It is hard to say how many street-corner shopping centers there are in Southern California--Bachner estimates 2,000 to 3,000--and developers are still building them. Hayes says there are probably hundreds in the Valley.

“Every other service station is coming down for a little shopping center,” said Ray Sealy, executive vice president of the Los Angeles chapter of the Building Industry Assn. of Southern California. Sealy said he has heard that between 15 and 20 centers are under construction in the Valley.

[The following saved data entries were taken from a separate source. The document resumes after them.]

/-! ### noteOverread -/

@[simp] theorem noteOverread_config (s : State) : (noteOverread s).config = s.config := rfl
@[simp] theorem noteOverread_busy (s : State) : (noteOverread s).busy = s.busy := rfl
@[simp] theorem noteOverread_done (s : State) : (noteOverread s).done = s.done := rfl
@[simp] theorem noteOverread_overread (s : State) : (noteOverread s).overread = (s.overread || beyondBuffer s) := rfl
@[simp] theorem noteOverread_budgetWarn (s : State) : (noteOverread s).budgetWarn = s.budgetWarn := rfl
@[simp] theorem noteOverread_wwb (s : State) : (noteOverread s).wwb = s.wwb := rfl
@[simp] theorem noteOverread_errcode (s : State) : (noteOverread s).errcode = s.errcode := rfl
@[simp] theorem noteOverread_irqEn (s : State) : (noteOverread s).irqEn = s.irqEn := rfl
@[simp] theorem noteOverread_cmd (s : State) : (noteOverread s).cmd = s.cmd := rfl
@[simp] theorem noteOverread_cmdCount (s : State) : (noteOverread s).cmdCount = s.cmdCount := rfl
@[simp] theorem noteOverread_op0 (s : State) : (noteOverread s).op0 = s.op0 := rfl
@[simp] theorem noteOverread_op1 (s : State) : (noteOverread s).op1 = s.op1 := rfl
@[simp] theorem noteOverread_op2 (s : State) : (noteOverread s).op2 = s.op2 := rfl
@[simp] theorem noteOverread_op3 (s : State) : (noteOverread s).op3 = s.op3 := rfl
@[simp] theorem noteOverread_res0 (s : State) : (noteOverread s).res0 = s.res0 := rfl
@[simp] theorem noteOverread_qidx (s : State) : (noteOverread s).qidx = s.qidx := rfl
@[simp] theorem noteOverread_errcmd (s : State) : (noteOverread s).errcmd = s.errcmd := rfl
@[simp] theorem noteOverread_errinfo (s : State) : (noteOverread s).errinfo = s.errinfo := rfl
@[simp] theorem noteOverread_bsBase (s : State) : (noteOverread s).bsBase = s.bsBase := rfl
@[simp] theorem noteOverread_bsLen (s : State) : (noteOverread s).bsLen = s.bsLen := rfl
@[simp] theorem noteOverread_bsPos (s : State) : (noteOverread s).bsPos = s.bsPos := rfl
@[simp] theorem noteOverread_planes (s : State) : (noteOverread s).planes = s.planes := rfl
@[simp] theorem noteOverread_coef (s : State) : (noteOverread s).coef = s.coef := rfl
@[simp] theorem noteOverread_rom (s : State) : (noteOverread s).rom = s.rom := rfl
@[simp] theorem noteOverread_mem (s : State) : (noteOverread s).mem = s.mem := rfl
@[simp] theorem noteOverread_host (s : State) : (noteOverread s).host = s.host := rfl
@[simp] theorem noteOverread_rdata (s : State) : (noteOverread s).rdata = s.rdata := rfl
@[simp] theorem noteOverread_raced (s : State) : (noteOverread s).raced = s.raced := rfl
@[simp] theorem noteOverread_draws (s : State) : (noteOverread s).draws = s.draws := rfl

/-! ### clearFlags -/

@[simp] theorem clearFlags_config (v : Word) (s : State) : (clearFlags v s).config = s.config := rfl
@[simp] theorem clearFlags_busy (v : Word) (s : State) : (clearFlags v s).busy = s.busy := rfl
@[simp] theorem clearFlags_done (v : Word) (s : State) : (clearFlags v s).done = (s.done && !v.getLsbD 1) := rfl
@[simp] theorem clearFlags_overread (v : Word) (s : State) : (clearFlags v s).overread = (s.overread && !v.getLsbD 3) := rfl
@[simp] theorem clearFlags_budgetWarn (v : Word) (s : State) : (clearFlags v s).budgetWarn = (s.budgetWarn && !v.getLsbD 4) := rfl
@[simp] theorem clearFlags_wwb (v : Word) (s : State) : (clearFlags v s).wwb = (s.wwb && !v.getLsbD 5) := rfl
@[simp] theorem clearFlags_errcode (v : Word) (s : State) : (clearFlags v s).errcode = s.errcode := rfl
@[simp] theorem clearFlags_irqEn (v : Word) (s : State) : (clearFlags v s).irqEn = s.irqEn := rfl
@[simp] theorem clearFlags_cmd (v : Word) (s : State) : (clearFlags v s).cmd = s.cmd := rfl
@[simp] theorem clearFlags_cmdCount (v : Word) (s : State) : (clearFlags v s).cmdCount = s.cmdCount := rfl
@[simp] theorem clearFlags_op0 (v : Word) (s : State) : (clearFlags v s).op0 = s.op0 := rfl
@[simp] theorem clearFlags_op1 (v : Word) (s : State) : (clearFlags v s).op1 = s.op1 := rfl
@[simp] theorem clearFlags_op2 (v : Word) (s : State) : (clearFlags v s).op2 = s.op2 := rfl
@[simp] theorem clearFlags_op3 (v : Word) (s : State) : (clearFlags v s).op3 = s.op3 := rfl
@[simp] theorem clearFlags_res0 (v : Word) (s : State) : (clearFlags v s).res0 = s.res0 := rfl
@[simp] theorem clearFlags_qidx (v : Word) (s : State) : (clearFlags v s).qidx = s.qidx := rfl
@[simp] theorem clearFlags_errcmd (v : Word) (s : State) : (clearFlags v s).errcmd = s.errcmd := rfl
@[simp] theorem clearFlags_errinfo (v : Word) (s : State) : (clearFlags v s).errinfo = s.errinfo := rfl
@[simp] theorem clearFlags_bsBase (v : Word) (s : State) : (clearFlags v s).bsBase = s.bsBase := rfl
@[simp] theorem clearFlags_bsLen (v : Word) (s : State) : (clearFlags v s).bsLen = s.bsLen := rfl
@[simp] theorem clearFlags_bsPos (v : Word) (s : State) : (clearFlags v s).bsPos = s.bsPos := rfl
@[simp] theorem clearFlags_planes (v : Word) (s : State) : (clearFlags v s).planes = s.planes := rfl
@[simp] theorem clearFlags_coef (v : Word) (s : State) : (clearFlags v s).coef = s.coef := rfl
@[simp] theorem clearFlags_rom (v : Word) (s : State) : (clearFlags v s).rom = s.rom := rfl
@[simp] theorem clearFlags_mem (v : Word) (s : State) : (clearFlags v s).mem = s.mem := rfl
@[simp] theorem clearFlags_host (v : Word) (s : State) : (clearFlags v s).host = s.host := rfl
@[simp] theorem clearFlags_rdata (v : Word) (s : State) : (clearFlags v s).rdata = s.rdata := rfl
@[simp] theorem clearFlags_raced (v : Word) (s : State) : (clearFlags v s).raced = s.raced := rfl
@[simp] theorem clearFlags_draws (v : Word) (s : State) : (clearFlags v s).draws = s.draws := rfl
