theorem chromaPred_both (hh : h.phase ≠ 0) (hv : v.phase ≠ 0) :
    chromaPred r h v i j = chromaFilter v.phase
      (chromaFilter h.phase (r (h.pos + i) (v.pos + j)) (r (h.pos + i + 1) (v.pos + j)))
      (chromaFilter h.phase (r (h.pos + i) (v.pos + j + 1)) (r (h.pos + i + 1) (v.pos + j + 1))) := by
  rw [chromaPred, if_neg hh, if_neg hv]
  simp only [chromaIntermediate, Int.add_assoc]

end

/-! ### The read set -/

theorem lumaReadSet_eq_lumaSpan : lumaReadSet = lumaSpan := rfl

theorem chromaReadSet_eq_chromaSpan : chromaReadSet = chromaSpan := by
  funext a
  rw [chromaReadSet, chromaSpan, ite_not]

theorem windowInside_iff (d : PlaneDesc) (cols rows : Int × Int) :
    windowInside d cols rows = true ↔ spansInside d cols rows := by
  simp [windowInside, rangeInside, spansInside, and_assoc]

/-- A luma prediction depends on the samples of its read set only (R214, R216). -/
theorem lumaPred_congr {r q : Int → Int → Int} {h v : AxisPos} {i j : Int} (hi : 0 ≤ i ∧ i ≤ 15) (hj : 0 ≤ j ∧ j ≤ 15)
    (hh : h.phase = 0 ∨ h.phase = 1) (hv : v.phase = 0 ∨ v.phase = 1) (hagree : agreeOn r q (lumaSpan h) (lumaSpan v)) :
    lumaPred r h v i j = lumaPred q h v i j := by
  obtain hh | hh := hh <;> obtain hv | hv := hv <;>
    simp only [agreeOn, lumaSpan, hh, hv, zero_ne_one, if_true, if_false] at hagree
  · simp only [lumaPred_copy _ i j hh hv]
    apply hagree <;> omega
  · simp only [lumaPred_vertical _ i j hh (v := v) (by omega)]
    refine lumaTaps_congr fun b _ _ => ?_
    apply hagree <;> omega
  · simp only [lumaPred_horizontal _ i j (h := h) (by omega) hv]
    refine lumaTaps_congr fun a _ _ => ?_
    apply hagree <;> omega
  · simp only [lumaPred_both _ i j (h := h) (v := v) (by omega) (by omega)]
    refine lumaTaps_congr fun b _ _ => lumaTaps_congr fun a _ _ => ?_
    apply hagree <;> omega

/-- A chroma prediction depends on the samples of its read set only (R215, R216). -/
theorem chromaPred_congr {r q : Int → Int → Int} {h v : AxisPos} {i j : Int} (hi : 0 ≤ i ∧ i ≤ 7) (hj : 0 ≤ j ∧ j ≤ 7)
    (hagree : agreeOn r q (chromaSpan h) (chromaSpan v)) : chromaPred r h v i j = chromaPred q h v i j := by
  by_cases hh : h.phase = 0 <;> by_cases hv : v.phase = 0 <;>
    simp only [agreeOn, chromaSpan, hh, hv, if_true, if_false] at hagree
  · simp only [chromaPred_copy _ i j hh hv]
    apply hagree <;> omega
  · simp only [chromaPred_vertical _ i j hh hv]
    congr 1 <;> apply hagree <;> omega
  · simp only [chromaPred_horizontal _ i j hh hv]
    congr 1 <;> apply hagree <;> omega
  · simp only [chromaPred_both _ i j hh hv]
    congr 2 <;> apply hagree <;> omega

/-- Settles O46: the end with nothing written, the window test as spans, and the dependence of each prediction. -/
theorem mcOutsideWindowLeavesAllUntouched : Obligations.McOutsideWindowLeavesAllUntouched := by
  refine ⟨fun p s href => ⟨fun hx hy hwindow => ?_, fun hx hy hwindow => ?_⟩, fun d h v => ⟨?_, ?_⟩,
    fun r q h v i j hi hj => ⟨fun hi' hj' hh hv hagree => ?_, fun hi' hj' hagree => ?_⟩⟩
  · rw [exec_mcL, mcCommand_of_window_outside href hx hy hwindow]
  · rw [exec_mcC, mcCommand_of_window_outside href hx hy hwindow]
  · rw [lumaReadSet_eq_lumaSpan, windowInside_iff]
  · rw [chromaReadSet_eq_chromaSpan, windowInside_iff]
  · exact lumaPred_congr ⟨hi, hi'⟩ ⟨hj, hj'⟩ hh hv hagree
  · exact chromaPred_congr ⟨hi, hi'⟩ ⟨hj, hj'⟩ hagree
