-- ==== Sys2Proof/Machine/Ops.lean ====
section
/-! DEFINITION. The shared operations on the state: noting an unwritten read, writing a buffer register, CNT and OUT,
completing a command (which is also how an error is raised), the HostHazard, acceptance, and the reset input. -/

namespace Sys2Proof.Machine

/-- A data vector from a function of the byte index. -/
def lanes (f : Fin 16 → Byte) : Vector Byte 16 := Vector.ofFn f

/-- Record the read of operand `slot` in register `r`: UnwrittenOperand when a byte read was never written
(spec/40_command_execution.md R79, spec/70_reset_and_hazards.md R130). -/
def State.noteRead (s : State) (slot : Nat) (r : Reg) : State :=
  { s with faults := { s.faults with unwrittenOperand := s.faults.unwrittenOperand || s.readsUnwritten slot r } }

/-- `x[d] <- (n, data)`: all of register `d`, and its 16 written bits (spec/00_scope.md R9, spec/10_state.md R45). If the host
wrote `d` while the command was pending, the register may end with either value: it is left free (R133, log entry 4). -/
def State.writeBuf (s : State) (d : Reg) (n : Fin 17) (data : Vector Byte 16) : State :=
  s.setBuf d
    { len := if s.hit d then Config.hazardLen s.draws else n
      data := if s.hit d then lanes fun k => Config.hazardByte s.draws k.val else data
      wr := Vector.replicate 16 true }

/-- `CNT <- v` (spec/00_scope.md R9). -/
def State.setCnt (s : State) (v : Nat) : State := { s with cnt := BitVec.ofNat 129 v }

/-- The characters of OUT for the string `str`: the string, then 0x00 up to OUTMAX (spec/00_scope.md R9). -/
def padOut (str : List Byte) : Vector Byte 143 := ⟨⟨(str ++ List.replicate 143 0).take 143⟩, by simp⟩

/-- `emit(str)`: OUTLEN, the characters, and zeros after them (spec/00_scope.md R9). No formatter writes more than OUTMAX
characters (spec/43_encoder.md R107), so nothing is cut off. -/
def State.emit (s : State) (str : List Byte) : State :=
  { s with
    outlen := ⟨min str.length 143, by omega⟩
    out := padOut str }

/-- Completion with result code `err`, and the one way an error is raised (spec/40_command_execution.md R79,
spec/60_exceptions.md R110, R118): ERR and DONE are written, ERRS is set on an error, and the command is no longer pending.
There is no trap: nothing else is saved and control goes nowhere. -/
def State.complete (s : State) (err : BitVec 4) : State :=
  { s with
    err := err
    done := true
    errs := s.errs || err != 0
    pend := none
    hits := Vector.replicate 8 false
    draws := s.draws + 1 }

/-- The engine step for an illegal word: ILLEGAL_COMMAND, nothing executed (spec/40_command_execution.md R79). -/
def State.completeIllegal (s : State) : State := s.complete errIllegalCommand

/-- Acceptance: a host write of `w` to CMD (spec/40_command_execution.md R78). An accepted command waits for a free number of
further steps (LAT, log entry 3). -/
def State.submit (s : State) (w : Word) : State :=
  if s.busy then { s with ovr := true }
  else { s with pend := some w, wait := Config.latency s.draws, draws := s.draws + 1 }

/-- A host write to register `i` while BUSY = 1 (spec/70_reset_and_hazards.md R133): HostHazard is recorded, the register
becomes free, and `hits` makes the pending command's operands free. `wr` is what the write leaves of the written bits
(log entry 16). -/
def State.hazardWrite (s : State) (i : Reg) (wr : Vector Bool 16) : State :=
  { s.setBuf i ⟨Config.hazardLen s.draws, lanes fun k => Config.hazardByte s.draws k.val, wr⟩ with
    faults := { s.faults with hostHazard := true }
    hits := s.hits.set i.val true
    draws := s.draws + 1 }

/-- A refused host access: it is recorded and has no effect, and a refused read returns nothing (spec/20_memory.md R53,
spec/70_reset_and_hazards.md R129, spec/93_implementation_defined.md). Log entry 10. -/
def State.refuseAccess (s : State) : State := { s with faults := { s.faults with hostAccessRefused := true } }

/-- A host read returns `w`. -/
def State.reply (s : State) (w : Word) : State := { s with reads := w :: s.reads }

/-- A host read of a result register while BUSY = 1 returns a free word (spec/70_reset_and_hazards.md R134). -/
def State.replyFree (s : State) : State :=
  { s with reads := Config.busyWord s.draws :: s.reads, draws := s.draws + 1 }

/-- The `rst` input is driven (spec/70_reset_and_hazards.md R127, R129): on assertion every piece of state takes its reset
value and a pending command is discarded; it stays so while `rst` is asserted. Log entry 8. -/
def State.driveRst (s : State) (level : Bool) : State :=
  if level then
    if s.rst then s
    else { State.resetAt (s.resets + 1) with rst := true, draws := s.draws, host := s.host, reads := s.reads }
  else { s with rst := false }

end Sys2Proof.Machine
end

Indeed, some say there may be too many.

“There’s an expectation there may be a fallout in the business in the next few months,” said Seth Dudley, who specializes in Valley real estate for Julien J. Studley Inc., a commercial leasing agent. “For the first time you’re starting to see some vacancies. These centers used to lease before they were done.”

Leasing More Difficult

Other realtors concurred that leasing is not as easy as it once was. But statistics on the small centers are almost impossible to find. Even the city Planning Commission, which is studying the subject, does not have any.

Developers insist they aren’t worried. Ensbury, for example, said the Valley is not saturated: “It totally depends on the corner,” he said.

Despite the high cost of land and construction, developers of these shopping centers can earn a healthy return by renting out the stores, and companies such as Windsor and La Mancha, which used to sell most of their centers, now tend to keep more of them. About half of the 20 centers Windsor owns are in the Valley.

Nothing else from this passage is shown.